I used to live in the middle of the twin cities opposite to a big star hotel. I don’t live there anymore. There are about 96 flats in that complex of apartments. The present situation is that this Hotelman who has gone on a buying spree has bought the vacant building adjacent to ours. He began to demolish it and construct there. Now, he has come to our apartment complex and is asking the residents to sell it to him. I am not sure, how many will sell and how many will be able to resist it. And what of those who decide to continue to live there? After all, today it is impossible to find a similar apartment right in the middle of the city. What if the man is a real estate mafia, and if he forces the people out? What will the middle class do, when faced with a situation that normally our common villager or slum dweller encounters, “eviction by force”? What can be the solution? Does it solve the purpose by keeping quiet when things do not concern you or wishing away problems or just simply pretending that life is all fine?  

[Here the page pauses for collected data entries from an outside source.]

-- ==== Sys2Proof/Machine/PlatCommands.lean ====
section
/-!
DEFINITION. What the plat checker asks of declared commands, drain descriptors and the tiles that pass between them (11_plat.md R311,
R314; 03 R64; 04 R107, R120, R122, R126; 05 R133, R134, R144, R155; 06 R176; 09 R260).
-/
namespace Sys2Proof.Machine

/-! ## What fills a ring -/

/-- A tile that a leg or a declared command puts into a slot: its format, whether F8E4 may stand in place of G4 (04 R120), whether its
layout is turned (Table 5-2), its bytes in that format. -/
structure RingFill where
  fmt : Nat
  wide : Bool
  turned : Bool
  bytes : Nat
deriving DecidableEq, Repr

/-- Legs by identifier and parcel: those that may carry a widened tile. -/
abbrev LegSet := List (Nat × Nat)

/-- Is a leg of block `b` in a set? -/
def Block.inLegs (b : Block) (e : Nat) (w : LegSet) : Bool := w.contains (b.rd LEP_A0_LEG e, b.rd RT_CTL_PARCEL)

/-- What fills ring `r` of a block: the tiles of inbound legs, of drains, of row maxima, of bank commands. A TURN copies its source turned;
`n` bounds how many bank commands a tile passes through. -/
def Block.fills (b : Block) (cs : List Cmd) (w : LegSet) (turned : List Nat) : Nat → Nat → List RingFill
  | 0, _ => []
  | n + 1, r =>
    ((List.range 64).filter (fun e => b.legIn e && b.rd LEP_A0_RING e == r)).map (fun e =>
      { fmt := b.rd LEP_A0_DFMT e, wide := b.inLegs e w, turned := turned.contains (b.rd LEP_A0_LEG e)
        bytes := 128 * b.rd LEP_A1_TWORDS e * (b.rd LEP_A1_NPAN e + 1) }) ++
    cs.flatMap (fun c =>
      match c.opc with
      | 1 =>
        let d := b.drn c.drnM
        (if c.ringDM = r then [{ fmt := d.ofmt, wide := d.wid, turned := false, bytes := panelBytes d.ofmt }] else []) ++
          (if d.rmx ∧ d.ringR = r then [{ fmt := 7, wide := false, turned := false, bytes := 256 }] else [])
      | 2 =>
        let d := b.drn c.drnB
        (if c.ringDB ≠ r then []
         else (b.fills cs w turned n c.ringS).map (fun f =>
           if c.op = 0 then { fmt := d.ofmt, wide := false, turned := f.turned, bytes := panelBytes d.ofmt } else { f with turned := !f.turned })) ++
          (if c.op = 0 ∧ d.rmx ∧ d.ringR = r then [{ fmt := 7, wide := false, turned := false, bytes := 256 }] else [])
      | _ => [])

/-- The fills of ring `r` in a plat. -/
def Plat.fillsOf (p : Plat) (w : LegSet) (k : Nat) (b : Block) (r : Nat) : List RingFill :=
  b.fills (p.declared k) w p.turned 8 r

/-- The legs that may carry a widened tile, from those known: an endpoint that sends a ring with such a tile, a read stream that takes the
headers of a stream that receives one. -/
def Plat.wideStep (p : Plat) (u : Units) (w : LegSet) : LegSet :=
  (w ++ u.blocks.flatMap (fun x => ((List.range 64).filter (fun e => x.2.bit LEP_A0_EN e && x.2.bit LEP_A0_DIR e &&
        (p.fillsOf w x.1 x.2 (x.2.rd LEP_A0_RING e)).any (fun f => f.wide))).map (fun e =>
      (x.2.rd LEP_A0_LEG e, x.2.rd RT_CTL_PARCEL))) ++
    u.regions.flatMap (fun x => (x.2.streams.filter (fun i => !(x.2.ss i 0).getLsbD 22 && x.2.bit STRM_HDR_HSRC i &&
        w.contains (x.2.rd STRM_HDR_LEG (x.2.rd STRM_HDR_SRC i), x.2.ssParcel (x.2.rd STRM_HDR_SRC i)))).map (fun i =>
      (x.2.rd STRM_HDR_LEG i, x.2.ssParcel i)))).eraseDups

/-- Repeat a step until it changes nothing, at most `n` times. -/
def untilSame {α : Type} [DecidableEq α] (f : α → α) : Nat → α → α
  | 0, x => x
  | n + 1, x => if f x = x then x else untilSame f n (f x)

/-- The legs that may carry a widened tile. -/
def Plat.wideLegs (p : Plat) (u : Units) : LegSet := untilSame (p.wideStep u) (u.ends.length + 1) []

/-! ## Capacities of tiles (04 R120, 05 R134, 09 R260): code 0x13 -/

/-- Words of a tile of `bytes` bytes in format `fmt` once it is in format `dfmt`. -/
def wordsIn (dfmt fmt bytes : Nat) : Nat := (8 * bytes / tagWidth fmt * tagWidth dfmt + 1023) / 1024

/-- The payload words in format `dfmt` of the tiles that declared commands take from ring `r`: an operand, a bias vector, a partial or
compare tile, a bank source, a load's image. -/
def Block.takesWords (b : Block) (cs : List Cmd) (dfmt r : Nat) : List Nat :=
  let panel := wordsIn dfmt 6 16384
  cs.flatMap (fun c =>
    let stages (d : Drn) : List Nat := (if d.acc ∧ d.ringP = r then [panel] else []) ++ (if d.usesC ∧ d.ringC = r then [panel] else [])
    match c.opc with
    | 1 =>
      (if c.k ≠ 0 ∧ (c.ringA = r ∨ c.ringB = r) then [(c.k + 63) / 64 * panel] else []) ++
        (if c.init ≠ 0 ∧ c.ringI = r then [wordsIn dfmt 6 256] else []) ++ stages (b.drn c.drnM)
    | 2 => (if c.ringS = r then [panel] else []) ++ (if c.op = 0 then stages (b.drn c.drnB) else [])
    | 3 => if c.ring = r then [1] else []
    | 4 => if c.ring = r then [9] else []
    | _ => [])

/-- Does TWORDS differ from the payload words of every tile declared for the endpoint (R260)? A ring of which no command or leg says what
it holds declares none. -/
def Plat.wordsBad (p : Plat) (w : LegSet) (k : Nat) (b : Block) (e : Nat) : Bool :=
  let r := b.rd LEP_A0_RING e
  let d := b.rd LEP_A0_DFMT e
  let ws := if b.bit LEP_A0_DIR e then (p.fillsOf w k b r).map (fun f => wordsIn d f.fmt f.bytes) else b.takesWords (p.declared k) d r
  b.bit LEP_A0_EN e && (b.rd LEP_A1_NPAN e == 0) && !ws.isEmpty && !ws.contains (b.rd LEP_A1_TWORDS e)

/-- Code 0x13: a TWORDS that is not the declared tile's, a ring smaller than a tile that fills it, a ring, endpoint or store stream sized
for G4 that a widened tile reaches. -/
def Plat.tileRej (p : Plat) (u : Units) (w : LegSet) : Option Rej :=
  orRej
    (u.firstBlock (fun k b =>
      let small (r : Nat) : Bool := (p.fillsOf w k b r).any (fun f => decide (b.slotSize r < (if f.wide then 2 * f.bytes else f.bytes)))
      if (List.range 64).any (fun e => p.wordsBad w k b e ||
          (b.legIn e && b.inLegs e w && b.rd LEP_A0_DFMT e == 0 && !b.bit LEP_A0_WID e)) ||
          (List.range 32).any (fun r => b.ringOn r && small r) then
        some { code := 0x13, detail := k } else none))
    (u.firstRegion (fun n g =>
      if g.streams.any (fun i => (g.ss i 0).getLsbD 22 && w.contains (g.rd STRM_HDR_LEG i, g.ssParcel i) &&
          g.rd STRM_HDR_FMT i == 0 && !g.bit STRM_HDR_WID i) then
        some { code := 0x13, detail := n } else none))

/-! ## Commands (R64, R107, R122, R133, R144, R155, R176): code 0x17 -/

/-- Is every known tile of a ring unfit? A ring of which nothing is known is not judged. -/
def allBad (fs : List RingFill) (bad : RingFill → Bool) : Bool := !fs.isEmpty && fs.all bad

/-- Is a declared command illegal on its block? The tests that need a tile's tag are made with the formats declared for the tiles that fill
the command's rings (DEDUCED, log 63). -/
def Plat.declBad (p : Plat) (w : LegSet) (k : Nat) (b : Block) (c : Cmd) : Bool :=
  let fs (r : Nat) : List RingFill := p.fillsOf w k b r
  let partBad (d : Drn) (isInt : Bool) : Bool := d.acc && allBad (fs d.ringP) (fun f => !partOk isInt f.fmt)
  match c.opc with
  | 1 =>
    let wa := c.k != 0 && c.fmtA == 0 && (fs c.ringA).any (fun f => f.wide)
    let wb := c.k != 0 && c.fmtB == 0 && (fs c.ringB).any (fun f => f.wide)
    b.matrixBadHead c || (wa && (pairRate 2 c.fmtB).isNone) || (wb && (pairRate c.fmtA 2).isNone) || (wa && wb && (pairRate 2 2).isNone) ||
      (c.k != 0 && (allBad (fs c.ringA) (fun f => (subTag c.fmtA f.fmt).isNone || f.turned != c.turnA) ||
        allBad (fs c.ringB) (fun f => (subTag c.fmtB f.fmt).isNone || f.turned != c.turnB))) ||
      partBad (b.drn c.drnM) (pairInt c.fmtA c.fmtB)
  | 2 =>
    let d := b.drn c.drnB
    b.bankBadHead c || (fs c.ringS).any (fun f => decide (panelBytes f.fmt < f.bytes)) ||
      (c.op == 0 && allBad (fs c.ringS) (fun f => (f.fmt == 0 && !b.cbValid c.cbS) || b.ccwBad d (tagIsInt f.fmt) ||
        partBad d (tagIsInt f.fmt)))
  | 0 => true
  | _ => b.otherBad c

/-- The drain descriptors that a section gives. -/
def BlockSec.descs (sec : BlockSec) : List Nat :=
  (sec.regs.filterMap (fun x => if 0x800 ≤ x.1 ∧ x.1 < 0xC00 then some ((x.1 - 0x800) / 16) else none)).eraseDups

/-- Are the reserved bits of a descriptor of the section zero (Tables 5-11, 5-12)? -/
def BlockSec.descRsv (sec : BlockSec) (n : Nat) : Bool :=
  let w (i : Nat) : Word := lookupD 0 sec.regs (0x800 + 16 * n + 4 * i)
  bitsOf (w 0) 31 28 == 0 && bitsOf (w 1) 12 12 == 0 && bitsOf (w 1) 31 24 == 0 && w 3 == 0

/-- Is a drain descriptor that the plat sets illegal (R107, R144)? An I32 output is judged with the command. -/
def Block.descBad (b : Block) (n : Nat) : Bool :=
  let d := b.drn n
  b.ccwBad d true && b.ccwBad d false || b.drnBad n d

/-- Code 0x17: DETAIL is the block, RECORD the place in the declared schedule. -/
def Plat.commandRej (p : Plat) (u : Units) (w : LegSet) : Option Rej :=
  orRej
    (u.blocks.findSome? (fun x => ((lookupD [] p.schedule (regionOf x.1)).zipIdx.find? (fun c =>
        c.1.b == indexOf x.1 && p.declBad w x.1 x.2 c.1.cmd)).map
      (fun c => ({ code := 0x17, record := c.2, detail := x.1, part := some (6, regionOf x.1) } : Rej))))
    (u.firstBlock (fun k b =>
      let sec := p.blockSec (regionOf k) (indexOf k)
      if sec.descs.any (fun n => b.descBad n || !sec.descRsv n) then some { code := 0x17, detail := k } else none))

/-- A translated plat uses no G4 operand or output, no codebook and no widening; its conversion control words have WID = 0 and another OFMT
(04 R126): code 0x1B. -/
def Plat.g4Rej (p : Plat) (u : Units) : Option Rej :=
  let drn (b : Block) (n : Nat) : Bool := (b.drn n).wid || (b.drn n).ofmt == 0
  let bad (b : Block) (c : Cmd) : Bool :=
    (c.opc == 1 && (c.fmtA == 0 || c.fmtB == 0 || drn b c.drnM)) || (c.opc == 2 && c.op == 0 && drn b c.drnB) || c.opc == 3
  if !p.translated then none
  else u.firstBlock (fun k b =>
    if (p.declared k).any (bad b) || (p.blockSec (regionOf k) (indexOf k)).descs.any (drn b) then some { code := 0x1B, detail := k } else none)

end Sys2Proof.Machine
end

“Change can happen only when we become the change that we want to see”. Gandhi had said it and showed us the path too, by being and doing that which he wanted to see in others. Jesus said it, Do unto others what you want others to do unto you. The philosophy of karma says that your present life is a result of your past actions. Similarly, our future life is a result of our present actions. So, does it serve our purpose to ignore things that are happening around us, just because they don’t effect our present situation? The solutions are there. Only we need to look inside us. Some will say we need to agitate, to protest against the system. That is needed, the problem is that we are quiet when we should be speaking up or speaking against something that is not right; because we are afraid. It is fear and inaction which is stopping change from happening, but that is another story. Even if we all protest, can there be change, if we do not change ourselves? I went to this organic market – where one can buy directly from the farmers, but of course not before you are supplied the food in a plastic carry bag. Can we go about things in a piecemeal fashion? The way things are today, we most certainly need action that encompasses our entire lifestyle. The change should begin with me, within us. No regulations or laws can change the world. Only we can. 

The other day, I was in a local NGO to do some work related to our Uranium Mining Campaign. My friend works there. It was past five in the evening, and everyone has left except this friend who stayed back to complete some of her work. As I entered the office, I found most of the lights, fans and computers switched on, without a soul in those rooms. I switched off all equipment and commented about it to my friend. ‘Yes, words seldom translate to action’ she said. I find a similar situation in another NGO’s office, not a soul in a room, but all electrical appliances run in full flow. They are genuine people and are supporting adivasi campaigns against large dams and hydro-electric projects.

Can there be a change? If on one hand we fight against large dams that submerge villages, destroy environment, oppose Hydro-electric projects and Mining (including coal which gives maximum electricity in this country) which displaces people, how come we are not conscious to use that electricity with reverence, and care and not waste it; for is not this electricity a result of so many thousands of people’s sacrifices? Is it not important to save power, in order to reduce the demands for electricity; a demand which is creating havoc with people’s lives and livelihoods – the very same people whom we represent and campaign for?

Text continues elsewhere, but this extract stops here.